* [Problem statement]: Give back the lines of the records exactly, starting at the first and ending at the one with "set_option Elab.async false".

*** Opening Records for this exercise ***

-- ==== Sys2Proof/Tests/Slice0.lean ====
section
/-!
SUPPORT. Tests. Expected results are the spec's: its tables, worked examples and vectors, or hand calculation from its rules where the
comment says so. Then, for every obligation with hypotheses, a witness: a concrete state and operands that meet them.
-/
namespace Sys2Proof.Tests
open Sys2Proof.Machine

-- One theorem after the other: run side by side, the kernel evaluations below ask for more memory than they need.
set_option Elab.async false

/-! Helpers. -/

def bytes (l : List Nat) : List Byte := l.map (BitVec.ofNat 8)

/-- The state an outcome leads to. -/
def after (o : Host.Outcome State Fault Refusal) : State := match o with | .next s => s | _ => State.reset

/-- The last answer on `rsp_out` of an outcome. -/
def answer (o : Host.Outcome State Fault Refusal) : Option Response := (after o).rspOut.getLast?

/-- The default ModConfig (00_scope.md R7). -/
def defaults : ModConfig := ModConfig.defaults

/-- A small ModConfig: 16 samples a symbol, transform size 16, bins 1 and 8, ramps of 2 samples. -/
def small : ModConfig :=
  { sampleRate := 1600, freq0 := 100, freq1 := 790, symbolDuration := 1 / 100, rampDuration := 1 / 800, amplitude := 1 / 2 }

/-- The configuration unit after loading it. -/
def smallCfg : CfgRegs :=
  { conf := small, sps := 16, rampN := 2, fftN := 16, bin0 := 1, bin1 := 8, fftPlan := 16, cfgValid := true, demValid := true }

/-- An idle demodulator with a window of 16 samples. -/
def idleDem : DemRegs := { DemRegs.reset with rxWin := List.replicate 16 0#32 }

/-- An idle configured core that emits the reference samples. -/
def ready : State :=
  { State.reset with
    params := { Params.defaults with sampling := .reference, debugEvents := true }, cfg := smallCfg, dem := idleDem }

/-- The Message of vector V8. -/
def hello : Message :=
  { header := { version := 1#8, kind := .text, sequenceNumber := 0#32, timestamp := 0#64, payloadLength := 2#16 }
    payload := [0x48#8, 0x69#8], checksum := 1503859035#32 }

/-- Its text (30_encoding.md R107), byte for byte. -/
def helloText : List Byte :=
    bytes [0x7B, 0x22, 0x68, 0x65, 0x61, 0x64, 0x65, 0x72, 0x22, 0x3A, 0x7B, 0x22, 0x76, 0x65, 0x72, 0x73, 0x69, 0x6F, 0x6E, 0x22, 0x3A, 0x31, 0x2C, 0x22] ++
    bytes [0x6D, 0x65, 0x73, 0x73, 0x61, 0x67, 0x65, 0x5F, 0x74, 0x79, 0x70, 0x65, 0x22, 0x3A, 0x22, 0x54, 0x65, 0x78, 0x74, 0x22, 0x2C, 0x22, 0x73, 0x65] ++
    bytes [0x71, 0x75, 0x65, 0x6E, 0x63, 0x65, 0x5F, 0x6E, 0x75, 0x6D, 0x62, 0x65, 0x72, 0x22, 0x3A, 0x30, 0x2C, 0x22, 0x74, 0x69, 0x6D, 0x65, 0x73, 0x74] ++
    bytes [0x61, 0x6D, 0x70, 0x22, 0x3A, 0x30, 0x2C, 0x22, 0x70, 0x61, 0x79, 0x6C, 0x6F, 0x61, 0x64, 0x5F, 0x6C, 0x65, 0x6E, 0x67, 0x74, 0x68, 0x22, 0x3A] ++
    bytes [0x32, 0x7D, 0x2C, 0x22, 0x70, 0x61, 0x79, 0x6C, 0x6F, 0x61, 0x64, 0x22, 0x3A, 0x5B, 0x37, 0x32, 0x2C, 0x31, 0x30, 0x35, 0x5D, 0x2C, 0x22, 0x63] ++
    bytes [0x68, 0x65, 0x63, 0x6B, 0x73, 0x75, 0x6D, 0x22, 0x3A, 0x31, 0x35, 0x30, 0x33, 0x38, 0x35, 0x39, 0x30, 0x33, 0x35, 0x7D]

/-- Its frame (vector V8). -/
def helloFrame : List Byte :=
  bytes [0xAA, 0xAA, 0xAA, 0xAA, 0xAA, 0xAA, 0xAA, 0xAA, 0x7E, 0x7E, 0x00, 0x8C] ++ helloText ++ bytes [0x7E, 0x7E]

/-- A window of 16 samples of the tone of bin 8: 1, -1, 1, -1, … -/
def markWindow : List Sample := (List.replicate 8 [0x3F800000#32, 0xBF800000#32]).flatten

/-- A window of 16 samples near bin 0, inside the range searched around bin 1: all 1. -/
def spaceWindow : List Sample := List.replicate 16 0x3F800000#32

/-! Well-formedness: a Message operand of more than 65535 bytes is refused (30_encoding.md R120). -/

def bigMessage : Message := { hello with payload := List.replicate 65536 0x00#8 }
def fullMessage : Message := { hello with payload := List.replicate 65535 0x00#8 }

theorem test_bigMessage_is_illformed : bigMessage.wellFormed = false := by
  have h : bigMessage.payload.length = 65536 := List.length_replicate
  simp only [Message.wellFormed, h]
  decide
theorem test_illformed_msgVerify : (Instr.msgVerify bigMessage).wellFormed = false := test_bigMessage_is_illformed
theorem test_illformed_fencSer : (Instr.fencSer bigMessage).wellFormed = false := test_bigMessage_is_illformed
theorem test_illformed_fencEncode : (Instr.fencEncode bigMessage).wellFormed = false := test_bigMessage_is_illformed
theorem test_illformed_txSend : (Instr.txSend bigMessage).wellFormed = false := test_bigMessage_is_illformed
theorem test_wellformed_at_the_bound : (Instr.txSend fullMessage).wellFormed = true := by
  have h : fullMessage.payload.length = 65535 := List.length_replicate
  simp only [Instr.wellFormed, Message.wellFormed, h]
  decide

/-! Decoding: every code, written out from the patterns of 30_encoding.md R119. -/

theorem test_decode_coreReset : decodeTableWord 8 0b00000000 = some (.coreReset) := rfl
theorem test_decode_cfgLoad : decodeTableWord 8 0b00000001 =
    some (.cfgLoad { sampleRate := 0, freq0 := 0, freq1 := 0, symbolDuration := 0, rampDuration := 0, amplitude := 0 }) := rfl
theorem test_decode_csrRead : decodeTableWord 8 0b00000010 = some (.csrRead 0#8) := rfl
theorem test_decode_crcCalc : decodeTableWord 8 0b00010000 = some (.crcCalc []) := rfl
theorem test_decode_msgChecksum : decodeTableWord 8 0b00010001 = some (.msgChecksum zeroHeader []) := rfl
theorem test_decode_msgVerify : decodeTableWord 8 0b00010010 = some (.msgVerify zeroMessage) := rfl
theorem test_decode_msgNewText : decodeTableWord 8 0b00010011 = some (.msgNewText false 0#32 []) := rfl
theorem test_decode_msgNewFile : decodeTableWord 8 0b00010100 = some (.msgNewFile false 0#32 []) := rfl
theorem test_decode_msgNewAck : decodeTableWord 8 0b00010101 = some (.msgNewAck false 0#32 []) := rfl
theorem test_decode_msgNewPing : decodeTableWord 8 0b00010110 = some (.msgNewPing false 0#32 []) := rfl
theorem test_decode_fencSer : decodeTableWord 8 0b00100000 = some (.fencSer zeroMessage) := rfl
theorem test_decode_fencWrap : decodeTableWord 8 0b00100001 = some (.fencWrap []) := rfl
theorem test_decode_fencEncode : decodeTableWord 8 0b00100010 = some (.fencEncode zeroMessage) := rfl
theorem test_decode_modEncode : decodeTableWord 8 0b00110000 = some (.modEncode []) := rfl
theorem test_decode_txSend : decodeTableWord 8 0b00110001 = some (.txSend zeroMessage) := rfl
theorem test_decode_demInit : decodeTableWord 8 0b01000000 = some (.demInit) := rfl
theorem test_decode_detClassify : decodeTableWord 8 0b01000001 = some (.detClassify []) := rfl
theorem test_decode_demDecode : decodeTableWord 8 0b01000010 = some (.demDecode []) := rfl
theorem test_decode_demPush : decodeTableWord 8 0b01000011 = some (.demPush []) := rfl
theorem test_decode_fdecInit : decodeTableWord 8 0b01010000 = some (.fdecInit) := rfl
theorem test_decode_fdecFeed : decodeTableWord 8 0b01010001 = some (.fdecFeed []) := rfl
theorem test_decode_fdecDeser : decodeTableWord 8 0b01010010 = some (.fdecDeser []) := rfl
theorem test_decode_rxRecv : decodeTableWord 8 0b01100000 = some (.rxRecv 0) := rfl
theorem test_decode_unused_code : decodeTableWord 8 0b00000011 = none := rfl
theorem test_decode_operand_of_another_form : decode { code := 0x21#8, operands := [.register 0#8] } = .error (.badOperand .fencWrap) := rfl
theorem test_decode_operand_missing : decode { code := 0x13#8, operands := [.seqSel true, .bytes []] } = .error (.badOperand .msgNewText) := rfl

/-- 60_exceptions.md R311: CORE.RESET is never refused. -/
theorem test_decode_coreReset_with_operands : decode { code := 0x00#8, operands := [.register 1#8] } = .ok .coreReset := rfl
theorem test_fetch_runs_the_code : answer (step (State.reset.withFetchWord 8 0x10)) = some { status := .ok, value := .word 0#32 } := by
  decide +kernel

/-! System operations. -/

theorem test_round_tie_goes_up : roundHalfUp (5 / 2) = 3 ∧ roundHalfUp (33 / 2) = 17 ∧ roundHalfUp (882 / 10) = 88 := by decide +kernel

*** Closing Records for this exercise ***

* [Exercise solution]:
-- ==== Sys2Proof/Tests/Slice0.lean ====
section
/-!
SUPPORT. Tests. Expected results are the spec's: its tables, worked examples and vectors, or hand calculation from its rules where the
comment says so. Then, for every obligation with hypotheses, a witness: a concrete state and operands that meet them.
-/
namespace Sys2Proof.Tests
open Sys2Proof.Machine

-- One theorem after the other: run side by side, the kernel evaluations below ask for more memory than they need.
set_option Elab.async false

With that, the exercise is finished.